## Work to complete
For each line in the records that contains "lies", make a copy.

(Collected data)
# # #

-- ==== Sys2Proof/Machine/Glaze.lean ====
section
/-! DEFINITION. The commands of the glaze, the fill slots, the read-only caches and gesso refresh (chapters 06 and
07). -/

namespace Sys2Proof.Machine

/-- Upsets of glaze words met by a read that hits: a correctable one is counted and logged, an uncorrectable one
poisons the word (R507, R509). The number is that of the word in the line. -/
def State.glazeUpsets (s : State) (k who : Nat) (ups : List Upset) : State :=
  match s.line k with
  | none => s
  | some l => s.each ups (fun u t =>
      if l.valid.getLsbD (u.offset / 32) && decide (u.offset < 256) then
        if u.correctable then t.eccLog (keyCanvas k) ⟨lineDpa (keyCanvas k) (keyLine k) + 8 * u.offset, logGlaze, 1, 1,
          glazeLocation k l.way u.offset u.detail, who, 0⟩
        else t.onGlz (fun g => { g with bad := setFlags g.bad [lineDpa (keyCanvas k) (keyLine k) / 8 + u.offset] true })
      else t)

/-- Upsets of well words met by a read of a range: the number counts words from the word of the first byte. -/
def State.wellUpsets (s : State) (p d : Nat) (who : Nat) (ups : List Upset) : State :=
  s.each ups (fun u t =>
    let a := (d / 8 + u.offset) * 8
    if u.correctable then t.eccLog (p / 256) ⟨a, logWell, 1, 1,
      BitVec.ofNat 64 ((p / 256 * 4096 + p % 256) * 2 ^ 48 + (a % 0x200000 / 8) % 2 ^ 18 * 2 ^ 30 + u.detail % 128 * 2 ^ 23), who, 0⟩
    else { t with mem := memEraseRange t.mem a 8 })

/-- The upsets of a read, in the memory that it hits. -/
def State.upsets (s : State) (req : MemReq) (ups : List Upset) : State :=
  match targetOf req.dpa with
  | .gesso _ _ => s.glazeUpsets (keyOf req.dpa) (endpointOf req.src) ups
  | .well p _ => s.wellUpsets p req.dpa (endpointOf req.src) ups
  | _ => s

/-- Whether a request lies within one line; the requesters split larger accesses (R235, R544). -/
def reqInLine (r : MemReq) : Bool := decide (r.len > 0) && decide (r.dpa % 2048 + r.len ≤ 2048)

/-- SLICE_READ (R235): a read, LDNC or cache fill at its home slice. -/
def execSliceRead (req : MemReq) (upsets : List Upset) (s : State) : Res :=
  .next (if reqInLine req then (s.upsets req upsets).request ⟨req, .read⟩ else s)

/-- The store of a sequencer that a request carries leaves its core's store buffer (R210). -/
def State.popStore (s : State) (req : MemReq) (data : List Byte) : State :=
  match req.src with
  | .seq k =>
    let core := Tab.get s.seq.cores k SeqCore.empty
    match core.stores.find? (fun e => e.dpa == req.dpa && decide (e.bytes = data)) with
    | some e => { s with seq := { s.seq with cores := Tab.set s.seq.cores k { core with stores := core.stores.erase e } SeqCore.empty } }
    | none => s
  | _ => s

/-- SLICE_WHOLE_WRITE (R235): a write of whole sectors at its home slice. -/
def execSliceWholeWrite (req : MemReq) (data : List Byte) (s : State) : Res :=
  .next (if reqInLine req && (MemJob.mk req (.write data)).wholeWrite then (s.popStore req data).request ⟨req, .write data⟩ else s)

/-- SLICE_PARTIAL_WRITE (R235): any other write at its home slice. -/
def execSlicePartialWrite (req : MemReq) (data : List Byte) (s : State) : Res :=
  .next (if reqInLine req && !(MemJob.mk req (.write data)).wholeWrite then (s.popStore req data).request ⟨req, .write data⟩ else s)

/-- SLICE_ATOMIC (R235): an atomic at its home slice. -/
def execSliceAtomic (req : MemReq) (op : AtomicOp) (operand compare : Val) (s : State) : Res :=
  .next (if reqInLine req then s.request ⟨req, .atomic op operand compare⟩ else s)

/-- ADD_TO_LINE_FP32 (R241): an FP32 add-to-line at its home slice. -/
def execAddToLineFp32 (req : MemReq) (data : List Byte) (s : State) : Res :=
  .next (if reqInLine req then s.request ⟨req, .addFp32 data⟩ else s)

/-- ADD_TO_LINE_EX96 (R243): an EXACT96 add-to-line at its home slice. -/
def execAddToLineEx96 (req : MemReq) (data : List Byte) (s : State) : Res :=
  .next (if reqInLine req then s.request ⟨req, .addEx96 data⟩ else s)

/-- TURN_READ (R249): a turn read at its home slice. -/
def execTurnRead (req : MemReq) (esize : Nat) (s : State) : Res :=
  .next (if reqInLine req || decide (req.len = 2048) then s.request ⟨req, .turn esize⟩ else s)

/-- Whether the bank of a row is being refreshed: an access to it waits (R253). -/
def State.refreshing (s : State) (k : Nat) : Bool :=
  match Tab.get s.gso.refresh (keyCanvas k * 32 + (s.rowPlace k).2.1) none with
  | some e => decide (s.now < e)
  | none => false

/-- WRITEBACK_DONE (R234): a write-back is performed in the gesso and the line leaves the victim buffer. It waits
for the gesso island and for the bank's refresh. -/
def execWritebackDone (canvas line : Nat) (s : State) : Res :=
  let k := lineKey canvas line
  .next (match s.victim k with
    | some v => if (s.refusal (gessoIsland canvas line)).isNone && !s.refreshing k then s.writeVictim k v else s
    | none => s)

/-- WRITEBACK_RETRY (R620): a write-back that the gesso island refused is tried again; it is never given up. -/
def execWritebackRetry (canvas line : Nat) (s : State) : Res :=
  let k := lineKey canvas line
  .next (match s.victim k with
    | some v =>
      if (s.refusal (gessoIsland canvas line)).isNone then s.writeVictim k v
      else if v.tries = 0 then s.setVictim k (some { v with first := s.now, tries := 1 })
      else if retryDue v.first (v.tries - 1) ≤ s.now then s.setVictim k (some { v with tries := v.tries + 1 })
      else s
    | none => s)

/-- A FLUSH command begins (R239): its range is kept until every write-back of it is performed. -/
def State.flushStart (s : State) (c lines : Nat) (op : Val) : State :=
  s.woRun CNV_GLZ_FLUSH_CMD.OP c (op <<< 30 ||| BitVec.ofNat 64 (lines % 0x2000000)) (s.on CNV_GLZ_STATUS.FLUSH_BUSY c) (fun t =>
    let f : Flush := ⟨t.rdN CNV_GLZ_FLUSH_BASE.BASE_LINE c, lines % 0x2000000, decide (op = 2)⟩
    (t.onGlz (fun g => { g with flush := Tab.set g.flush c (some f) none })).set1 CNV_GLZ_STATUS.FLUSH_BUSY c)

/-- FLUSH_WRITE_BACK (R239): the command WRITE_BACK of CNV_GLZ_FLUSH_CMD. -/
def execFlushWriteBack (canvas lines : Nat) (s : State) : Res := .next (s.flushStart canvas lines 1)

/-- FLUSH_INVALIDATE (R239): the command INVALIDATE of CNV_GLZ_FLUSH_CMD. -/
def execFlushInvalidate (canvas lines : Nat) (s : State) : Res := .next (s.flushStart canvas lines 2)

/-- Whether a line lies in a flush range. -/
def Flush.covers (f : Flush) (c k : Nat) : Bool :=
  decide (keyCanvas k = c) && (f.lines == 0 || (decide (f.base ≤ keyLine k) && decide (keyLine k < f.base + f.lines)))

/-- FLUSH_DONE (R239): every write-back of the flush is performed; FLUSH_BUSY clears and FLUSH_DONE is set. While a
gesso island of the range refuses, the flush stays busy. -/
def execFlushDone (canvas : Nat) (s : State) : Res :=
  .next (match Tab.get s.glz.flush canvas none with
    | none => s
    | some f =>
      let vs := s.glz.victims.filterMap (fun (e : Nat × Option Victim) => if f.covers canvas e.1 then e.2.map (fun v => (e.1, v)) else none)
      let ls := s.glz.lines.filterMap (fun (e : Nat × Option GlazeLine) => if f.covers canvas e.1 then e.2.map (fun l => (e.1, l)) else none)
      if (vs.map Prod.fst ++ (ls.filter (fun e => e.2.dirty != 0)).map Prod.fst).any (fun k =>
          (s.refusal (gessoIsland canvas (keyLine k))).isSome || s.refreshing k) then s
      else
        let s1 := s.each vs (fun e t => t.writeVictim e.1 e.2)
        let s2 := s1.each ls (fun e t => t.cleanLine e.1)
        let s3 := s2.when f.inv (fun t => t.each ls (fun e u =>
          if e.2.tacked || (u.slot e.1).isSome then u else u.dropLine e.1))
        ((s3.onGlz (fun g => { g with flush := Tab.set g.flush canvas none none })).clr CNV_GLZ_STATUS.FLUSH_BUSY canvas).set1
          CNV_GLZ_STATUS.FLUSH_DONE canvas)

/-- RO_INV (R231): a write of GO begins to discard the read-only caches of every panel of the canvas. -/
def execRoInv (canvas : Nat) (s : State) : Res :=
  .next (s.woRun CNV_GLZ_RO_INV.GO canvas 1 (s.on CNV_GLZ_STATUS.INV_BUSY canvas) (·.set1 CNV_GLZ_STATUS.INV_BUSY canvas))

/-- The key of a line of a read-only cache: panel, cache (0 instruction, 1 constant, 2 descriptor) and line. -/
def roKey (p cache d : Nat) : Nat := (p * 4 + cache) * 0x80000000 + d / 512

/-- The read-only caches of some panels emptied (R231). -/
def State.roDrop (s : State) (p : Nat → Bool) : State :=
  s.onGlz (fun g => { g with ro := g.ro.filter (fun e => !p (e.1 / 0x200000000)) })

/-- RO_INV_DONE (R231): the caches are empty and INV_BUSY clears. -/
def execRoInvDone (canvas : Nat) (s : State) : Res :=
  .next (if s.on CNV_GLZ_STATUS.INV_BUSY canvas then
    (s.roDrop (fun p => p / 256 == canvas)).clr CNV_GLZ_STATUS.INV_BUSY canvas else s)

/-- The agent that fills a read-only cache of a panel. -/
def roAgent (p cache : Nat) : Agent := ⟨.panel p, 0x10000 + cache, none, false⟩

/-- A read-only cache line fetched whole from its target (R229). -/
def State.roFill (s : State) (p cache d : Nat) : Acc :=
  match s.readRange (roAgent p cache) (d / 512 * 512) 512 with
  | .done 0 bs t => .done 0 bs (t.onGlz (fun g => { g with ro := Tab.set g.ro (roKey p cache d) (some bs) none }))
  | r => r

/-- RO_FILL_DONE (R229): the reads of a read-only cache line have returned and the line is filled; a fill from the
host window sends its two reads first and takes effect when both have returned. -/
def execRoFillDone (panel cache : Nat) (dpa : Dpa) (s : State) : Res :=
  .next (match s.roFill panel cache dpa with
    | .done _ _ t => t
    | .wait t => t)

/-- The tacks of a range released; the lines stay VALID as they were (R248). -/
def State.untackRange (s : State) (c base lines : Nat) : State :=
  (s.onGlz (fun g => { g with lines := g.lines.map (fun (e : Nat × Option GlazeLine) =>
    if keyCanvas e.1 = c ∧ base ≤ keyLine e.1 ∧ keyLine e.1 < base + lines then (e.1, e.2.map (fun l => { l with tacked := false })) else e) })).tackRefresh c

/-- A commit of a tack range entry (R245, R248): the old range's tacks are released; an entry that overlaps another
enabled one is refused and stays disabled, with CONFLICT and TACK_REFUSED; an entry of no lines is never enabled. -/
def State.tackRangeCommit (s : State) (c e : Nat) (v : Val) : State :=
  let i := c * 64 + e
  let s1 := s.when (s.on CNV_GLZ_TACK_RANGE.ENABLE i)
    (·.untackRange c (s.rdN CNV_GLZ_TACK_RANGE.BASE_LINE i) (s.rdN CNV_GLZ_TACK_RANGE.LINES i))
  let base := v.toNat % 0x2000000
  let lines := v.toNat / 0x2000000 % 0x2000000
  let want := v.getLsbD 63
  let clash := want && decide (lines > 0) && (List.range 64).any (fun x =>
    decide (x ≠ e) && s.on CNV_GLZ_TACK_RANGE.ENABLE (c * 64 + x) &&
      decide (s.rdN CNV_GLZ_TACK_RANGE.BASE_LINE (c * 64 + x) < base + lines) &&
      decide (base < s.rdN CNV_GLZ_TACK_RANGE.BASE_LINE (c * 64 + x) + s.rdN CNV_GLZ_TACK_RANGE.LINES (c * 64 + x)))
  let s2 := (s1.wrN CNV_GLZ_TACK_RANGE.BASE_LINE i base).wrN CNV_GLZ_TACK_RANGE.LINES i lines
  let s3 := (s2.flag CNV_GLZ_TACK_RANGE.ENABLE i (want && decide (lines > 0) && !clash)).flag CNV_GLZ_TACK_RANGE.CONFLICT i clash
  s3.when clash (·.set1 CNV_GLZ_STATUS.TACK_REFUSED c)

/-- TACK_RANGE_WRITE (R245): a committed write of a tack range entry. -/
def execTackRangeWrite (canvas entry : Nat) (data : Val) (s : State) : Res := .next (s.tackRangeCommit canvas entry data)

/-- FILL_SLOT_GRANT (R218): the request that has waited longest among those that may now proceed takes its slot. -/
def execFillSlotGrant (canvas : Nat) (s : State) : Res :=
  .next (match s.glz.waiting.find? (fun j => decide (j.req.dpa / 0x1000000000 = canvas) &&
      match s.arrive j with | .off _ => false | _ => true) with
    | some j => (s.onGlz (fun g => { g with waiting := g.waiting.erase j })).request j
    | none => s)

/-- FILL_DELIVERY (R216): a row fill lands, the merged requests are applied and answered in their order, and the slot
is released. It waits for the bank's refresh. -/
def execFillDelivery (canvas line : Nat) (upsets : List Upset) (s : State) : Res :=
  let k := lineKey canvas line
  .next (if s.refreshing k then s else s.deliver k upsets)

/-- The refresh period of a canvas in ns: 16 µs, halved under R470. -/
def State.refreshPeriod (s : State) (c : Nat) : Nat := if Tab.get s.gso.fast c false then 8000 else 16000

/-- GESSO_REFRESH (R253): physical bank b of each channel begins its refresh at its offset in the period and is
taken for 80 ns. -/
def execGessoRefresh (canvas bank : Nat) (s : State) : Res :=
  .next (if bank < 32 ∧ s.now % s.refreshPeriod canvas = s.refreshPeriod canvas / 32 * bank then
    s.onGso (fun g => { g with refresh := Tab.set g.refresh (canvas * 32 + bank) (some (s.now + 80)) none }) else s)

end Sys2Proof.Machine
end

# # #

## Answer to the problem
/-- Whether a request lies within one line; the requesters split larger accesses (R235, R544). -/
/-- Whether a line lies in a flush range. -/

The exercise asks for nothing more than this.